C ANCÚN, QR.- Llevaban 16 días en alta mar y su embarcación estaba a punto del naufragio. Desde el aire fueron ubicados por una nave "Embrear" de la Fuerza Aérea Mexicana, que reportó el hallazgo al buque patrulla de la armada Oceánica .Aquella mañana del miércoles 14 de marzo, un grupo de 15 balseros cubanos, entre los que se encontraban dos mujeres, fueron rescatados a la deriva a 47 kilómetros de la isla de Holbox, un archipiélago localizado a escasas dos horas al norte de este puerto.
Los cubanos habían zarpado el 26 de febrero de las playas de Surgidero de Batabano, provincia de La Habana, y su destino eran las costas de Quintana Roo.
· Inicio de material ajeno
@[simp] theorem Furrow.modPwr_grn (c : Furrow) (g : Power → Power) : (c.modPwr g).grn = c.grn := (rfl)

@[simp] theorem Furrow.modPwr_pyr (c : Furrow) (g : Power → Power) : (c.modPwr g).pyr = c.pyr := (rfl)

@[simp] theorem Furrow.modPwr_srch (c : Furrow) (g : Power → Power) : (c.modPwr g).srch = c.srch := (rfl)

@[simp] theorem Furrow.modPwr_tbl (c : Furrow) (g : Power → Power) : (c.modPwr g).tbl = c.tbl := (rfl)

@[simp] theorem Furrow.modPwr_attached (c : Furrow) (g : Power → Power) : (c.modPwr g).attached = c.attached := (rfl)

@[simp] theorem Furrow.modPwr_winEn (c : Furrow) (g : Power → Power) : (c.modPwr g).winEn = c.winEn := (rfl)

@[simp] theorem Furrow.modPwr_winSize (c : Furrow) (g : Power → Power) : (c.modPwr g).winSize = c.winSize := (rfl)

@[simp] theorem Furrow.modPwr_windows (c : Furrow) (g : Power → Power) : (c.modPwr g).windows = c.windows := (rfl)

@[simp] theorem Furrow.modPwr_toks (c : Furrow) (g : Power → Power) : (c.modPwr g).toks = c.toks := (rfl)

@[simp] theorem Furrow.modPwr_tokStatus (c : Furrow) (g : Power → Power) : (c.modPwr g).tokStatus = c.tokStatus := (rfl)

@[simp] theorem Furrow.modPwr_plans (c : Furrow) (g : Power → Power) : (c.modPwr g).plans = c.plans := (rfl)

@[simp] theorem Furrow.modPwr_ptOffset (c : Furrow) (g : Power → Power) : (c.modPwr g).ptOffset = c.ptOffset := (rfl)

@[simp] theorem Furrow.modPwr_ptLog (c : Furrow) (g : Power → Power) : (c.modPwr g).ptLog = c.ptLog := (rfl)

@[simp] theorem Furrow.modPwr_ptPaused (c : Furrow) (g : Power → Power) : (c.modPwr g).ptPaused = c.ptPaused := (rfl)

@[simp] theorem Furrow.modPwr_steps (c : Furrow) (g : Power → Power) : (c.modPwr g).steps = c.steps := (rfl)

@[simp] theorem Furrow.modPwr_peers (c : Furrow) (g : Power → Power) : (c.modPwr g).peers = c.peers := (rfl)

@[simp] theorem Furrow.modPwr_halfImages (c : Furrow) (g : Power → Power) : (c.modPwr g).halfImages = c.halfImages := (rfl)

@[simp] theorem Furrow.modPwr_lastSweep (c : Furrow) (g : Power → Power) : (c.modPwr g).lastSweep = c.lastSweep := (rfl)

@[simp] theorem Furrow.modPwr_lastWindow (c : Furrow) (g : Power → Power) : (c.modPwr g).lastWindow = c.lastWindow := (rfl)

@[simp] theorem Furrow.modPwr_lossCause (c : Furrow) (g : Power → Power) : (c.modPwr g).lossCause = c.lossCause := (rfl)

/-! ### modHealth -/

@[simp] theorem Furrow.modHealth_life (c : Furrow) (g : Health → Health) : (c.modHealth g).life = c.life := (rfl)

@[simp] theorem Furrow.modHealth_ns (c : Furrow) (g : Health → Health) : (c.modHealth g).ns = c.ns := (rfl)

@[simp] theorem Furrow.modHealth_refCycle (c : Furrow) (g : Health → Health) : (c.modHealth g).refCycle = c.refCycle := (rfl)

@[simp] theorem Furrow.modHealth_pasidEn (c : Furrow) (g : Health → Health) : (c.modHealth g).pasidEn = c.pasidEn := (rfl)

@[simp] theorem Furrow.modHealth_latches (c : Furrow) (g : Health → Health) : (c.modHealth g).latches = c.latches := (rfl)

@[simp] theorem Furrow.modHealth_boundaryDue (c : Furrow) (g : Health → Health) : (c.modHealth g).boundaryDue = c.boundaryDue := (rfl)

@[simp] theorem Furrow.modHealth_quanta (c : Furrow) (g : Health → Health) : (c.modHealth g).quanta = c.quanta := (rfl)

@[simp] theorem Furrow.modHealth_ctx (c : Furrow) (g : Health → Health) : (c.modHealth g).ctx = c.ctx := (rfl)

@[simp] theorem Furrow.modHealth_t1Owner (c : Furrow) (g : Health → Health) : (c.modHealth g).t1Owner = c.t1Owner := (rfl)

@[simp] theorem Furrow.modHealth_reqs (c : Furrow) (g : Health → Health) : (c.modHealth g).reqs = c.reqs := (rfl)

@[simp] theorem Furrow.modHealth_order (c : Furrow) (g : Health → Health) : (c.modHealth g).order = c.order := (rfl)

@[simp] theorem Furrow.modHealth_cores (c : Furrow) (g : Health → Health) : (c.modHealth g).cores = c.cores := (rfl)

@[simp] theorem Furrow.modHealth_texts (c : Furrow) (g : Health → Health) : (c.modHealth g).texts = c.texts := (rfl)

@[simp] theorem Furrow.modHealth_msix (c : Furrow) (g : Health → Health) : (c.modHealth g).msix = c.msix := (rfl)

@[simp] theorem Furrow.modHealth_err (c : Furrow) (g : Health → Health) : (c.modHealth g).err = c.err := (rfl)

@[simp] theorem Furrow.modHealth_bist (c : Furrow) (g : Health → Health) : (c.modHealth g).bist = c.bist := (rfl)

@[simp] theorem Furrow.modHealth_health (c : Furrow) (g : Health → Health) : (c.modHealth g).health = g c.health := (rfl)

@[simp] theorem Furrow.modHealth_healthA (c : Furrow) (g : Health → Health) : (c.modHealth g).healthA = c.healthA := (rfl)

@[simp] theorem Furrow.modHealth_healthB (c : Furrow) (g : Health → Health) : (c.modHealth g).healthB = c.healthB := (rfl)

@[simp] theorem Furrow.modHealth_recordFail (c : Furrow) (g : Health → Health) : (c.modHealth g).recordFail = c.recordFail := (rfl)

@[simp] theorem Furrow.modHealth_counts (c : Furrow) (g : Health → Health) : (c.modHealth g).counts = c.counts := (rfl)

@[simp] theorem Furrow.modHealth_age (c : Furrow) (g : Health → Health) : (c.modHealth g).age = c.age := (rfl)

@[simp] theorem Furrow.modHealth_pwr (c : Furrow) (g : Health → Health) : (c.modHealth g).pwr = c.pwr := (rfl)

@[simp] theorem Furrow.modHealth_cal (c : Furrow) (g : Health → Health) : (c.modHealth g).cal = c.cal := (rfl)

@[simp] theorem Furrow.modHealth_sec (c : Furrow) (g : Health → Health) : (c.modHealth g).sec = c.sec := (rfl)

@[simp] theorem Furrow.modHealth_tally (c : Furrow) (g : Health → Health) : (c.modHealth g).tally = c.tally := (rfl)

@[simp] theorem Furrow.modHealth_grn (c : Furrow) (g : Health → Health) : (c.modHealth g).grn = c.grn := (rfl)

@[simp] theorem Furrow.modHealth_pyr (c : Furrow) (g : Health → Health) : (c.modHealth g).pyr = c.pyr := (rfl)

@[simp] theorem Furrow.modHealth_srch (c : Furrow) (g : Health → Health) : (c.modHealth g).srch = c.srch := (rfl)

@[simp] theorem Furrow.modHealth_tbl (c : Furrow) (g : Health → Health) : (c.modHealth g).tbl = c.tbl := (rfl)

@[simp] theorem Furrow.modHealth_attached (c : Furrow) (g : Health → Health) : (c.modHealth g).attached = c.attached := (rfl)

@[simp] theorem Furrow.modHealth_winEn (c : Furrow) (g : Health → Health) : (c.modHealth g).winEn = c.winEn := (rfl)

@[simp] theorem Furrow.modHealth_winSize (c : Furrow) (g : Health → Health) : (c.modHealth g).winSize = c.winSize := (rfl)

@[simp] theorem Furrow.modHealth_windows (c : Furrow) (g : Health → Health) : (c.modHealth g).windows = c.windows := (rfl)

@[simp] theorem Furrow.modHealth_toks (c : Furrow) (g : Health → Health) : (c.modHealth g).toks = c.toks := (rfl)

@[simp] theorem Furrow.modHealth_tokStatus (c : Furrow) (g : Health → Health) : (c.modHealth g).tokStatus = c.tokStatus := (rfl)

@[simp] theorem Furrow.modHealth_plans (c : Furrow) (g : Health → Health) : (c.modHealth g).plans = c.plans := (rfl)

@[simp] theorem Furrow.modHealth_ptOffset (c : Furrow) (g : Health → Health) : (c.modHealth g).ptOffset = c.ptOffset := (rfl)

@[simp] theorem Furrow.modHealth_ptLog (c : Furrow) (g : Health → Health) : (c.modHealth g).ptLog = c.ptLog := (rfl)

@[simp] theorem Furrow.modHealth_ptPaused (c : Furrow) (g : Health → Health) : (c.modHealth g).ptPaused = c.ptPaused := (rfl)

@[simp] theorem Furrow.modHealth_steps (c : Furrow) (g : Health → Health) : (c.modHealth g).steps = c.steps := (rfl)

@[simp] theorem Furrow.modHealth_peers (c : Furrow) (g : Health → Health) : (c.modHealth g).peers = c.peers := (rfl)

@[simp] theorem Furrow.modHealth_halfImages (c : Furrow) (g : Health → Health) : (c.modHealth g).halfImages = c.halfImages := (rfl)

@[simp] theorem Furrow.modHealth_lastSweep (c : Furrow) (g : Health → Health) : (c.modHealth g).lastSweep = c.lastSweep := (rfl)

@[simp] theorem Furrow.modHealth_lastWindow (c : Furrow) (g : Health → Health) : (c.modHealth g).lastWindow = c.lastWindow := (rfl)

@[simp] theorem Furrow.modHealth_lossCause (c : Furrow) (g : Health → Health) : (c.modHealth g).lossCause = c.lossCause := (rfl)

/-! ### modCounts -/

@[simp] theorem Furrow.modCounts_life (c : Furrow) (g : ErrCounts → ErrCounts) : (c.modCounts g).life = c.life := (rfl)

@[simp] theorem Furrow.modCounts_ns (c : Furrow) (g : ErrCounts → ErrCounts) : (c.modCounts g).ns = c.ns := (rfl)

@[simp] theorem Furrow.modCounts_refCycle (c : Furrow) (g : ErrCounts → ErrCounts) : (c.modCounts g).refCycle = c.refCycle := (rfl)

@[simp] theorem Furrow.modCounts_pasidEn (c : Furrow) (g : ErrCounts → ErrCounts) : (c.modCounts g).pasidEn = c.pasidEn := (rfl)

@[simp] theorem Furrow.modCounts_latches (c : Furrow) (g : ErrCounts → ErrCounts) : (c.modCounts g).latches = c.latches := (rfl)

@[simp] theorem Furrow.modCounts_boundaryDue (c : Furrow) (g : ErrCounts → ErrCounts) : (c.modCounts g).boundaryDue = c.boundaryDue := (rfl)

@[simp] theorem Furrow.modCounts_quanta (c : Furrow) (g : ErrCounts → ErrCounts) : (c.modCounts g).quanta = c.quanta := (rfl)

@[simp] theorem Furrow.modCounts_ctx (c : Furrow) (g : ErrCounts → ErrCounts) : (c.modCounts g).ctx = c.ctx := (rfl)

@[simp] theorem Furrow.modCounts_t1Owner (c : Furrow) (g : ErrCounts → ErrCounts) : (c.modCounts g).t1Owner = c.t1Owner := (rfl)

@[simp] theorem Furrow.modCounts_reqs (c : Furrow) (g : ErrCounts → ErrCounts) : (c.modCounts g).reqs = c.reqs := (rfl)

@[simp] theorem Furrow.modCounts_order (c : Furrow) (g : ErrCounts → ErrCounts) : (c.modCounts g).order = c.order := (rfl)

@[simp] theorem Furrow.modCounts_cores (c : Furrow) (g : ErrCounts → ErrCounts) : (c.modCounts g).cores = c.cores := (rfl)

@[simp] theorem Furrow.modCounts_texts (c : Furrow) (g : ErrCounts → ErrCounts) : (c.modCounts g).texts = c.texts := (rfl)

@[simp] theorem Furrow.modCounts_msix (c : Furrow) (g : ErrCounts → ErrCounts) : (c.modCounts g).msix = c.msix := (rfl)

@[simp] theorem Furrow.modCounts_err (c : Furrow) (g : ErrCounts → ErrCounts) : (c.modCounts g).err = c.err := (rfl)

@[simp] theorem Furrow.modCounts_bist (c : Furrow) (g : ErrCounts → ErrCounts) : (c.modCounts g).bist = c.bist := (rfl)

@[simp] theorem Furrow.modCounts_health (c : Furrow) (g : ErrCounts → ErrCounts) : (c.modCounts g).health = c.health := (rfl)

@[simp] theorem Furrow.modCounts_healthA (c : Furrow) (g : ErrCounts → ErrCounts) : (c.modCounts g).healthA = c.healthA := (rfl)

@[simp] theorem Furrow.modCounts_healthB (c : Furrow) (g : ErrCounts → ErrCounts) : (c.modCounts g).healthB = c.healthB := (rfl)

@[simp] theorem Furrow.modCounts_recordFail (c : Furrow) (g : ErrCounts → ErrCounts) : (c.modCounts g).recordFail = c.recordFail := (rfl)

@[simp] theorem Furrow.modCounts_counts (c : Furrow) (g : ErrCounts → ErrCounts) : (c.modCounts g).counts = g c.counts := (rfl)

@[simp] theorem Furrow.modCounts_age (c : Furrow) (g : ErrCounts → ErrCounts) : (c.modCounts g).age = c.age := (rfl)

@[simp] theorem Furrow.modCounts_pwr (c : Furrow) (g : ErrCounts → ErrCounts) : (c.modCounts g).pwr = c.pwr := (rfl)

@[simp] theorem Furrow.modCounts_cal (c : Furrow) (g : ErrCounts → ErrCounts) : (c.modCounts g).cal = c.cal := (rfl)

@[simp] theorem Furrow.modCounts_sec (c : Furrow) (g : ErrCounts → ErrCounts) : (c.modCounts g).sec = c.sec := (rfl)

@[simp] theorem Furrow.modCounts_tally (c : Furrow) (g : ErrCounts → ErrCounts) : (c.modCounts g).tally = c.tally := (rfl)

@[simp] theorem Furrow.modCounts_grn (c : Furrow) (g : ErrCounts → ErrCounts) : (c.modCounts g).grn = c.grn := (rfl)

@[simp] theorem Furrow.modCounts_pyr (c : Furrow) (g : ErrCounts → ErrCounts) : (c.modCounts g).pyr = c.pyr := (rfl)

@[simp] theorem Furrow.modCounts_srch (c : Furrow) (g : ErrCounts → ErrCounts) : (c.modCounts g).srch = c.srch := (rfl)

@[simp] theorem Furrow.modCounts_tbl (c : Furrow) (g : ErrCounts → ErrCounts) : (c.modCounts g).tbl = c.tbl := (rfl)

@[simp] theorem Furrow.modCounts_attached (c : Furrow) (g : ErrCounts → ErrCounts) : (c.modCounts g).attached = c.attached := (rfl)

@[simp] theorem Furrow.modCounts_winEn (c : Furrow) (g : ErrCounts → ErrCounts) : (c.modCounts g).winEn = c.winEn := (rfl)

@[simp] theorem Furrow.modCounts_winSize (c : Furrow) (g : ErrCounts → ErrCounts) : (c.modCounts g).winSize = c.winSize := (rfl)

@[simp] theorem Furrow.modCounts_windows (c : Furrow) (g : ErrCounts → ErrCounts) : (c.modCounts g).windows = c.windows := (rfl)

@[simp] theorem Furrow.modCounts_toks (c : Furrow) (g : ErrCounts → ErrCounts) : (c.modCounts g).toks = c.toks := (rfl)

@[simp] theorem Furrow.modCounts_tokStatus (c : Furrow) (g : ErrCounts → ErrCounts) : (c.modCounts g).tokStatus = c.tokStatus := (rfl)

@[simp] theorem Furrow.modCounts_plans (c : Furrow) (g : ErrCounts → ErrCounts) : (c.modCounts g).plans = c.plans := (rfl)

@[simp] theorem Furrow.modCounts_ptOffset (c : Furrow) (g : ErrCounts → ErrCounts) : (c.modCounts g).ptOffset = c.ptOffset := (rfl)

@[simp] theorem Furrow.modCounts_ptLog (c : Furrow) (g : ErrCounts → ErrCounts) : (c.modCounts g).ptLog = c.ptLog := (rfl)

@[simp] theorem Furrow.modCounts_ptPaused (c : Furrow) (g : ErrCounts → ErrCounts) : (c.modCounts g).ptPaused = c.ptPaused := (rfl)

@[simp] theorem Furrow.modCounts_steps (c : Furrow) (g : ErrCounts → ErrCounts) : (c.modCounts g).steps = c.steps := (rfl)

@[simp] theorem Furrow.modCounts_peers (c : Furrow) (g : ErrCounts → ErrCounts) : (c.modCounts g).peers = c.peers := (rfl)

@[simp] theorem Furrow.modCounts_halfImages (c : Furrow) (g : ErrCounts → ErrCounts) : (c.modCounts g).halfImages = c.halfImages := (rfl)

@[simp] theorem Furrow.modCounts_lastSweep (c : Furrow) (g : ErrCounts → ErrCounts) : (c.modCounts g).lastSweep = c.lastSweep := (rfl)

@[simp] theorem Furrow.modCounts_lastWindow (c : Furrow) (g : ErrCounts → ErrCounts) : (c.modCounts g).lastWindow = c.lastWindow := (rfl)

@[simp] theorem Furrow.modCounts_lossCause (c : Furrow) (g : ErrCounts → ErrCounts) : (c.modCounts g).lossCause = c.lossCause := (rfl)

/-! ### modBist -/

@[simp] theorem Furrow.modBist_life (c : Furrow) (g : Bist → Bist) : (c.modBist g).life = c.life := (rfl)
Estaban deshidratados, traían la piel quemada por el sol y en el cayuco en que se transportaban había comida y agua como para cinco días. Los marinos los llevaron a las instalaciones de la séptima zona naval militar, en la que personal médico los atendió antes de entregarlos a la delegación del Instituto Nacional de Migración (INM).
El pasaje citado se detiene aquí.